## WHAT THE TASK REQUIRES
Repeat all entries exactly.

Collected data entries
>>>>>
-- ==== Sys2Proof/Machine/Engine.lean ====
section
/-! DEFINITION. The engine: descriptors and their checks, reads and holds behind lifelines, commits, completion records, release and frog of
lifelines, and fetching (R129, R131, R135 to R137, R142 to R163). -/

namespace Sys2Proof.Machine

/-! ## Descriptors (Tables RNG-5, RNG-6) -/

def Op.w (o : Op) (i : Nat) : Word128 := o.desc.getD i 0
def Op.opcode (o : Op) : Nat := field (o.w 0) 7 0
def Op.len (o : Op) : Nat := field (o.w 0) 9 8 + 1
def Op.orderBits (o : Op) : Nat := field (o.w 0) 11 10
def Op.ll (o : Op) : Bool := flag (o.w 0) 12
def Op.dep (o : Op) : Bool := flag (o.w 0) 13
def Op.irq (o : Op) : Bool := flag (o.w 0) 14
def Op.tag (o : Op) : Nat := field (o.w 0) 31 16
def Op.slot (o : Op) : Fin 8 := slotOfRing o.ring

/-- Address at bits [49:32]: DST, SRC, ADDR or PROG of most operations. -/
def Op.addrA (o : Op) : Nat := field (o.w 0) 49 32
/-- Address at bits [81:64]. -/
def Op.addrB (o : Op) : Nat := field (o.w 0) 81 64
/-- Address at bits [113:96]: DST of CCM_*. -/
def Op.addrC (o : Op) : Nat := field (o.w 0) 113 96
def Op.count (o : Op) : Nat := field (o.w 0) 108 96
/-- KEY [33:32]. -/
def Op.keySel (o : Op) : Nat := field (o.w 0) 33 32
/-- SKEIN [47:32]. -/
def Op.skein (o : Op) : BitVec 16 := (o.w 0 >>> 32).setWidth 16

def opKeyLoad : Nat := 0x40
def opKeyDestroy : Nat := 0x43
def opLcChange : Nat := 0x50
def opEvaluate : Nat := 0x20
def opSkeinPop : Nat := 0x31

/-- KEY_* and LC_CHANGE: always as SLOT_FENCE (R146). -/
def slotFenceOp (opc : Nat) : Bool := (opKeyLoad ≤ opc && opc ≤ opKeyDestroy) || opc = opLcChange

/-- Operations that never run behind a lifeline, and for which LL gives BAD_DESC (R148). -/
def resolvedOnly (opc : Nat) : Bool := slotFenceOp opc || opc = opEvaluate || opc = opSkeinPop

/-- ORDER in force: 0 FREE, 1 AFTER, 2 FENCE, 3 SLOT_FENCE. -/
def Op.order (o : Op) : Nat := if slotFenceOp o.opcode then 3 else o.orderBits

/-- The length in words is one Table RNG-6 gives the opcode. -/
def lenOk (opc len : Nat) : Bool :=
  match opc with
  | 0x01 => len = 1
  | 0x02 => len = 2
  | 0x03 => len = 1
  | 0x04 => len = 2
  | 0x05 => len = 3
  | 0x06 => len = 3
  | 0x07 => len = 1
  | 0x10 => len = 2
  | 0x11 => len = 3
  | 0x12 => len = 3
  | 0x20 => len = 4
  | 0x30 => 2 ≤ len && len ≤ 4
  | 0x31 => len = 1
  | 0x40 => len = 1
  | 0x41 => len = 1
  | 0x42 => len = 1
  | 0x43 => len = 1
  | 0x50 => len = 3
  | _ => false

/-- A mask of bit fields. -/
def maskOf (l : List (Nat × Nat)) : Word128 := orAll (l.map fun f => BitVec.ofNat 128 (2 ^ (f.1 + 1) - 2 ^ f.2))

/-- Fields of word 0 beyond the header. -/
def fields0 (opc : Nat) : List (Nat × Nat) :=
  match opc with
  | 0x02 => [(49, 32)]
  | 0x03 => [(49, 32), (81, 64), (108, 96)]
  | 0x04 => [(49, 32), (108, 96)]
  | 0x05 => [(49, 32)]
  | 0x06 => [(49, 32)]
  | 0x07 => [(49, 32), (65, 64), (66, 66), (127, 96)]
  | 0x10 => [(33, 32), (81, 64), (108, 96)]
  | 0x11 => [(33, 32), (81, 64), (113, 96)]
  | 0x12 => [(33, 32), (81, 64), (113, 96)]
  | 0x20 => [(49, 32), (81, 64), (103, 96), (105, 104)]
  | 0x30 => [(47, 32)]
  | 0x31 => [(47, 32), (81, 64), (108, 96)]
  | 0x40 => [(34, 32), (35, 35), (81, 64)]
  | 0x41 => [(34, 32), (35, 35)]
  | 0x42 => [(34, 32), (35, 35)]
  | 0x43 => [(34, 32), (35, 35)]
  | 0x50 => [(35, 32), (42, 40), (48, 48)]
  | _ => []

/-- Fields of words 1 and 2. -/
def fields1 (opc : Nat) : List (Nat × Nat) :=
  match opc with
  | 0x10 => [(63, 0)]
  | 0x11 => [(105, 0)]
  | 0x12 => [(105, 0)]
  | 0x50 => [(66, 0)]
  | _ => [(127, 0)]

def fields2 (opc : Nat) : List (Nat × Nat) :=
  match opc with
  | 0x11 => [(31, 0)]
  | 0x12 => [(31, 0)]
  | 0x50 => [(63, 0)]
  | _ => [(127, 0)]

/-- A reserved field is nonzero (R136). -/
def Op.reservedSet (o : Op) : Bool :=
  o.w 0 &&& ~~~maskOf ((14, 0) :: (31, 16) :: fields0 o.opcode) ≠ 0 || o.w 1 &&& ~~~maskOf (fields1 o.opcode) ≠ 0 ||
    o.w 2 &&& ~~~maskOf (fields2 o.opcode) ≠ 0

/-! ## CCM* areas: additional data, then payload, then MIC, packed from byte 0 (log entry 24) -/

def Op.aadLen (o : Op) : Nat := field (o.w 2) 15 0
def Op.payLen (o : Op) : Nat := field (o.w 2) 31 16
/-- MIC length in bytes: 4, 8, 16 for 1, 2, 3. -/
def Op.micLen (o : Op) : Nat := 2 ^ (field (o.w 1) 105 104 + 1)
def Op.nonce (o : Op) : List Byte := bytesLE 13 (o.w 1)
def wordsFor (bytes : Nat) : Nat := (bytes + 15) / 16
<<<<<
## RESULT BELOW
-- ==== Sys2Proof/Machine/Engine.lean ====
section
/-! DEFINITION. The engine: descriptors and their checks, reads and holds behind lifelines, commits, completion records, release and frog of
lifelines, and fetching (R129, R131, R135 to R137, R142 to R163). -/

namespace Sys2Proof.Machine

/-! ## Descriptors (Tables RNG-5, RNG-6) -/

def Op.w (o : Op) (i : Nat) : Word128 := o.desc.getD i 0
def Op.opcode (o : Op) : Nat := field (o.w 0) 7 0
def Op.len (o : Op) : Nat := field (o.w 0) 9 8 + 1
def Op.orderBits (o : Op) : Nat := field (o.w 0) 11 10
def Op.ll (o : Op) : Bool := flag (o.w 0) 12
def Op.dep (o : Op) : Bool := flag (o.w 0) 13
def Op.irq (o : Op) : Bool := flag (o.w 0) 14
def Op.tag (o : Op) : Nat := field (o.w 0) 31 16
def Op.slot (o : Op) : Fin 8 := slotOfRing o.ring

/-- Address at bits [49:32]: DST, SRC, ADDR or PROG of most operations. -/
def Op.addrA (o : Op) : Nat := field (o.w 0) 49 32
/-- Address at bits [81:64]. -/
def Op.addrB (o : Op) : Nat := field (o.w 0) 81 64
/-- Address at bits [113:96]: DST of CCM_*. -/
def Op.addrC (o : Op) : Nat := field (o.w 0) 113 96
def Op.count (o : Op) : Nat := field (o.w 0) 108 96
/-- KEY [33:32]. -/
def Op.keySel (o : Op) : Nat := field (o.w 0) 33 32
/-- SKEIN [47:32]. -/
def Op.skein (o : Op) : BitVec 16 := (o.w 0 >>> 32).setWidth 16

def opKeyLoad : Nat := 0x40
def opKeyDestroy : Nat := 0x43
def opLcChange : Nat := 0x50
def opEvaluate : Nat := 0x20
def opSkeinPop : Nat := 0x31

/-- KEY_* and LC_CHANGE: always as SLOT_FENCE (R146). -/
def slotFenceOp (opc : Nat) : Bool := (opKeyLoad ≤ opc && opc ≤ opKeyDestroy) || opc = opLcChange

/-- Operations that never run behind a lifeline, and for which LL gives BAD_DESC (R148). -/
def resolvedOnly (opc : Nat) : Bool := slotFenceOp opc || opc = opEvaluate || opc = opSkeinPop

/-- ORDER in force: 0 FREE, 1 AFTER, 2 FENCE, 3 SLOT_FENCE. -/
def Op.order (o : Op) : Nat := if slotFenceOp o.opcode then 3 else o.orderBits

/-- The length in words is one Table RNG-6 gives the opcode. -/
def lenOk (opc len : Nat) : Bool :=
  match opc with
  | 0x01 => len = 1
  | 0x02 => len = 2
  | 0x03 => len = 1
  | 0x04 => len = 2
  | 0x05 => len = 3
  | 0x06 => len = 3
  | 0x07 => len = 1
  | 0x10 => len = 2
  | 0x11 => len = 3
  | 0x12 => len = 3
  | 0x20 => len = 4
  | 0x30 => 2 ≤ len && len ≤ 4
  | 0x31 => len = 1
  | 0x40 => len = 1
  | 0x41 => len = 1
  | 0x42 => len = 1
  | 0x43 => len = 1
  | 0x50 => len = 3
  | _ => false

/-- A mask of bit fields. -/
def maskOf (l : List (Nat × Nat)) : Word128 := orAll (l.map fun f => BitVec.ofNat 128 (2 ^ (f.1 + 1) - 2 ^ f.2))

/-- Fields of word 0 beyond the header. -/
def fields0 (opc : Nat) : List (Nat × Nat) :=
  match opc with
  | 0x02 => [(49, 32)]
  | 0x03 => [(49, 32), (81, 64), (108, 96)]
  | 0x04 => [(49, 32), (108, 96)]
  | 0x05 => [(49, 32)]
  | 0x06 => [(49, 32)]
  | 0x07 => [(49, 32), (65, 64), (66, 66), (127, 96)]
  | 0x10 => [(33, 32), (81, 64), (108, 96)]
  | 0x11 => [(33, 32), (81, 64), (113, 96)]
  | 0x12 => [(33, 32), (81, 64), (113, 96)]
  | 0x20 => [(49, 32), (81, 64), (103, 96), (105, 104)]
  | 0x30 => [(47, 32)]
  | 0x31 => [(47, 32), (81, 64), (108, 96)]
  | 0x40 => [(34, 32), (35, 35), (81, 64)]
  | 0x41 => [(34, 32), (35, 35)]
  | 0x42 => [(34, 32), (35, 35)]
  | 0x43 => [(34, 32), (35, 35)]
  | 0x50 => [(35, 32), (42, 40), (48, 48)]
  | _ => []

/-- Fields of words 1 and 2. -/
def fields1 (opc : Nat) : List (Nat × Nat) :=
  match opc with
  | 0x10 => [(63, 0)]
  | 0x11 => [(105, 0)]
  | 0x12 => [(105, 0)]
  | 0x50 => [(66, 0)]
  | _ => [(127, 0)]

def fields2 (opc : Nat) : List (Nat × Nat) :=
  match opc with
  | 0x11 => [(31, 0)]
  | 0x12 => [(31, 0)]
  | 0x50 => [(63, 0)]
  | _ => [(127, 0)]

/-- A reserved field is nonzero (R136). -/
def Op.reservedSet (o : Op) : Bool :=
  o.w 0 &&& ~~~maskOf ((14, 0) :: (31, 16) :: fields0 o.opcode) ≠ 0 || o.w 1 &&& ~~~maskOf (fields1 o.opcode) ≠ 0 ||
    o.w 2 &&& ~~~maskOf (fields2 o.opcode) ≠ 0

/-! ## CCM* areas: additional data, then payload, then MIC, packed from byte 0 (log entry 24) -/

def Op.aadLen (o : Op) : Nat := field (o.w 2) 15 0
def Op.payLen (o : Op) : Nat := field (o.w 2) 31 16
/-- MIC length in bytes: 4, 8, 16 for 1, 2, 3. -/
def Op.micLen (o : Op) : Nat := 2 ^ (field (o.w 1) 105 104 + 1)
def Op.nonce (o : Op) : List Byte := bytesLE 13 (o.w 1)
def wordsFor (bytes : Nat) : Nat := (bytes + 15) / 16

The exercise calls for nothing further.